(DATA PROVIDED)

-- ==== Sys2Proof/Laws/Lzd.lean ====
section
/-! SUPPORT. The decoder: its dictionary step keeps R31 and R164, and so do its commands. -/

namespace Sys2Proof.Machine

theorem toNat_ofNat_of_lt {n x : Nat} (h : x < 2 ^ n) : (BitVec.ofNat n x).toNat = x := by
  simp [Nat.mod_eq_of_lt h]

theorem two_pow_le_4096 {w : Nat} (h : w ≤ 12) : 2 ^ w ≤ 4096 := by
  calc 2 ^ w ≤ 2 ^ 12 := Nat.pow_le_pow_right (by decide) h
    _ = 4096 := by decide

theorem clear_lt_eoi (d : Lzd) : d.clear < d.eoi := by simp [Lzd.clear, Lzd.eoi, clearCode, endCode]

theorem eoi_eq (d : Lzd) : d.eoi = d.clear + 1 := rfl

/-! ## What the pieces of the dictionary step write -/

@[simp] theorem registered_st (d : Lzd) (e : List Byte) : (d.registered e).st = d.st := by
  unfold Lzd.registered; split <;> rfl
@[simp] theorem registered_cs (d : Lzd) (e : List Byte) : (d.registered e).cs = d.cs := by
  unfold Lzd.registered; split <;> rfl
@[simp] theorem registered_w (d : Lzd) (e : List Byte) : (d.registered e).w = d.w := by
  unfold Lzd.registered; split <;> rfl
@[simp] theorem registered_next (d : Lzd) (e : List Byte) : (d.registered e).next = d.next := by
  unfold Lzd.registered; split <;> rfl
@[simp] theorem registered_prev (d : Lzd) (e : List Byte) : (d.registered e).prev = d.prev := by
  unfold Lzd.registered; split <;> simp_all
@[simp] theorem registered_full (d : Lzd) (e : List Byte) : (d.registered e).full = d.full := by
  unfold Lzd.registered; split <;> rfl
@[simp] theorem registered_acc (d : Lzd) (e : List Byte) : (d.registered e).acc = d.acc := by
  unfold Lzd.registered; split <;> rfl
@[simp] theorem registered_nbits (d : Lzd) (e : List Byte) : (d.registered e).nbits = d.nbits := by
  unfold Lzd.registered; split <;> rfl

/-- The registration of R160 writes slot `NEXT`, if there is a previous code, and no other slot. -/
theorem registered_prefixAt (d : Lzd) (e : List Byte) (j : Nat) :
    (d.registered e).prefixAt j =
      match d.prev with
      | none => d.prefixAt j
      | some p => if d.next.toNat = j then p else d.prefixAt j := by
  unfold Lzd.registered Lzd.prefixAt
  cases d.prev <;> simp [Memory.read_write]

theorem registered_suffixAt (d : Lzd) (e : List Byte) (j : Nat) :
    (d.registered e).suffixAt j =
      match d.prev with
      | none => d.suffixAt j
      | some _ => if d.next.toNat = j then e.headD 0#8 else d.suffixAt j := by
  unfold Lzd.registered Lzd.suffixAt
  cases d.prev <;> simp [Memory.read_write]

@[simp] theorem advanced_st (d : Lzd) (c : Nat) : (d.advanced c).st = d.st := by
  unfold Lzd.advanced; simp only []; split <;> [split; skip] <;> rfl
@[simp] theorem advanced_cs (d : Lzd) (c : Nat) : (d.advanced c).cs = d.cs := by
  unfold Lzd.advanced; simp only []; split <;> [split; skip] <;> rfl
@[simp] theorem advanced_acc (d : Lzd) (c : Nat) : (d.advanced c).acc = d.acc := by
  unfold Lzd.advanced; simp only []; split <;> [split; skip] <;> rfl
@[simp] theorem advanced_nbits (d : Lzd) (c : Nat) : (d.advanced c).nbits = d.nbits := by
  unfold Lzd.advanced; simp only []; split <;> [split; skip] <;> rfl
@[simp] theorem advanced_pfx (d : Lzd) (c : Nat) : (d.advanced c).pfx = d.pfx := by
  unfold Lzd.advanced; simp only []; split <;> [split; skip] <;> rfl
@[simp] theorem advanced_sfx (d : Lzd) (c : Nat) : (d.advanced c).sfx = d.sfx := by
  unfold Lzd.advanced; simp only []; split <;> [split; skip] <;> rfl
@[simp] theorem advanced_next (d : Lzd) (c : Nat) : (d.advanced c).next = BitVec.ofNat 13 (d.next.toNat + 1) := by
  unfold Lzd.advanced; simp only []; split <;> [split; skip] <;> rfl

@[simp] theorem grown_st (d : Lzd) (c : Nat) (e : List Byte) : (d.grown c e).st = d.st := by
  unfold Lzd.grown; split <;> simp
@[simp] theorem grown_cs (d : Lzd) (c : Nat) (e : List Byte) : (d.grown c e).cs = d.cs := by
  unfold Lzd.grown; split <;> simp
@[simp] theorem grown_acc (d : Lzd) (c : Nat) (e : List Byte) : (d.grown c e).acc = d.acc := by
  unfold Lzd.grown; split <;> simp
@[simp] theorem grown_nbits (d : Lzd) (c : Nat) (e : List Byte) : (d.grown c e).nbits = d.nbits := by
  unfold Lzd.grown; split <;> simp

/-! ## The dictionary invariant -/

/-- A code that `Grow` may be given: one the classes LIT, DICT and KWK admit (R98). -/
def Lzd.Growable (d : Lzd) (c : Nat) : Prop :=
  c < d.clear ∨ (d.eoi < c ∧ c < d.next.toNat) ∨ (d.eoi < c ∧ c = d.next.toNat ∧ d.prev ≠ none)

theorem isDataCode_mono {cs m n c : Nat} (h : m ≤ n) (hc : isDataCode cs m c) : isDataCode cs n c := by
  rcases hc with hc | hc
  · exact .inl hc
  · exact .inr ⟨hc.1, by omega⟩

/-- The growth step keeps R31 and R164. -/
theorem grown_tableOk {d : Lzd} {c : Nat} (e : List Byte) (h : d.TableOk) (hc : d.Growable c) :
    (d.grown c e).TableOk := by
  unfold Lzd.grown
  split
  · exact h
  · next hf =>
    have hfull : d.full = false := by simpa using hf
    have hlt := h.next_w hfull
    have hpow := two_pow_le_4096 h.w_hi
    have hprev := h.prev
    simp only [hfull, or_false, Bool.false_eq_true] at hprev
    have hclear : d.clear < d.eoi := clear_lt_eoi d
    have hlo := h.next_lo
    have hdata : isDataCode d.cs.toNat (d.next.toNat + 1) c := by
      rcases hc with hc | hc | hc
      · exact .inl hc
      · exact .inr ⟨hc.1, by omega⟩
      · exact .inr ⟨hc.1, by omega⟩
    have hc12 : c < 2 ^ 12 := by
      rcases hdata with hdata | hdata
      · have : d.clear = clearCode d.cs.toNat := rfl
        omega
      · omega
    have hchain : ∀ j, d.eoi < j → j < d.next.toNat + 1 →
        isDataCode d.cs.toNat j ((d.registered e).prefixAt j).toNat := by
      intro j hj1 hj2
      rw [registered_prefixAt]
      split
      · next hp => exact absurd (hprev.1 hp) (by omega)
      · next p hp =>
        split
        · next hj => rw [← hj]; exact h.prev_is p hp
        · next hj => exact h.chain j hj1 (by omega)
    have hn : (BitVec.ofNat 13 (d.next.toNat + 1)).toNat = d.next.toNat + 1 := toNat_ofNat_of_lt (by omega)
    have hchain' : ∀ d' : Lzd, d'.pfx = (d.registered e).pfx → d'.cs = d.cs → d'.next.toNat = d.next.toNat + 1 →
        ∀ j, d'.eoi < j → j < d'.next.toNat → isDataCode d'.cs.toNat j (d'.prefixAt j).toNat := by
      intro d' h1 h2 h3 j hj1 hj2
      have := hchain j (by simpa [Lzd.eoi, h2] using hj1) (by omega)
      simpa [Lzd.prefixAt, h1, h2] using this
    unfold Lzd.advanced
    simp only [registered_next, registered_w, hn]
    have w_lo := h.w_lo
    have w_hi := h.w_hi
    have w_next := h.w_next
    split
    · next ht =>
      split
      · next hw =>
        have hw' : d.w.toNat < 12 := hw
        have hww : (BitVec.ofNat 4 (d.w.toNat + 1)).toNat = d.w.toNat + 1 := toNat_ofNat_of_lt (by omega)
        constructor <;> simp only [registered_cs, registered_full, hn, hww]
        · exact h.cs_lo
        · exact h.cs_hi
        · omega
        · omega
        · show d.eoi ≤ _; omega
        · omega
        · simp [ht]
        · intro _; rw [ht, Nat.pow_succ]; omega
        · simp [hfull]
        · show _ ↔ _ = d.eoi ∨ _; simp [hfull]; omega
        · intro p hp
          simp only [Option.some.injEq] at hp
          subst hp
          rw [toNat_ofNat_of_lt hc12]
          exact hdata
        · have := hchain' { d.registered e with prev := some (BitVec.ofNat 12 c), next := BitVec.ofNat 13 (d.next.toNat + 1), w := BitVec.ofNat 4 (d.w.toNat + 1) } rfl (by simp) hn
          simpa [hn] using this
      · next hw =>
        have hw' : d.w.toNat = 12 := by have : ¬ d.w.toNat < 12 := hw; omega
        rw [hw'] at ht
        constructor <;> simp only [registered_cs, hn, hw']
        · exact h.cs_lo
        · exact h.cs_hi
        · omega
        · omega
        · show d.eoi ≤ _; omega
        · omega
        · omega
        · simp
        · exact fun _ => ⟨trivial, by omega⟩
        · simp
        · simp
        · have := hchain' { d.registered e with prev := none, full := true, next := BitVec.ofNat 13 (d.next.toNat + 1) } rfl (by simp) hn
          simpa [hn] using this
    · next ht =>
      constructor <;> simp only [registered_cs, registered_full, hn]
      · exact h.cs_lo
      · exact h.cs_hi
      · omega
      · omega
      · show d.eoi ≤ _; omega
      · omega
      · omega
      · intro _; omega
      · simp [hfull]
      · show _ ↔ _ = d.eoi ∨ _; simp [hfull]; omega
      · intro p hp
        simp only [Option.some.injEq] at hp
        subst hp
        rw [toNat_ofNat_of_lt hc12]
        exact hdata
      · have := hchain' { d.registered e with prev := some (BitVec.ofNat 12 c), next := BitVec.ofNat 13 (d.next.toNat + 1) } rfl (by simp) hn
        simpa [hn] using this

(End DATA PROVIDED)

In the listing above, find the line with "(d.registered e).nbits = d.nbits := by" and the line with "(d.registered e).suffixAt j". Output those two lines and every line between them, exactly as written.

@[simp] theorem registered_nbits (d : Lzd) (e : List Byte) : (d.registered e).nbits = d.nbits := by
  unfold Lzd.registered; split <;> rfl

/-- The registration of R160 writes slot `NEXT`, if there is a previous code, and no other slot. -/
theorem registered_prefixAt (d : Lzd) (e : List Byte) (j : Nat) :
    (d.registered e).prefixAt j =
      match d.prev with
      | none => d.prefixAt j
      | some p => if d.next.toNat = j then p else d.prefixAt j := by
  unfold Lzd.registered Lzd.prefixAt
  cases d.prev <;> simp [Memory.read_write]

theorem registered_suffixAt (d : Lzd) (e : List Byte) (j : Nat) :
    (d.registered e).suffixAt j =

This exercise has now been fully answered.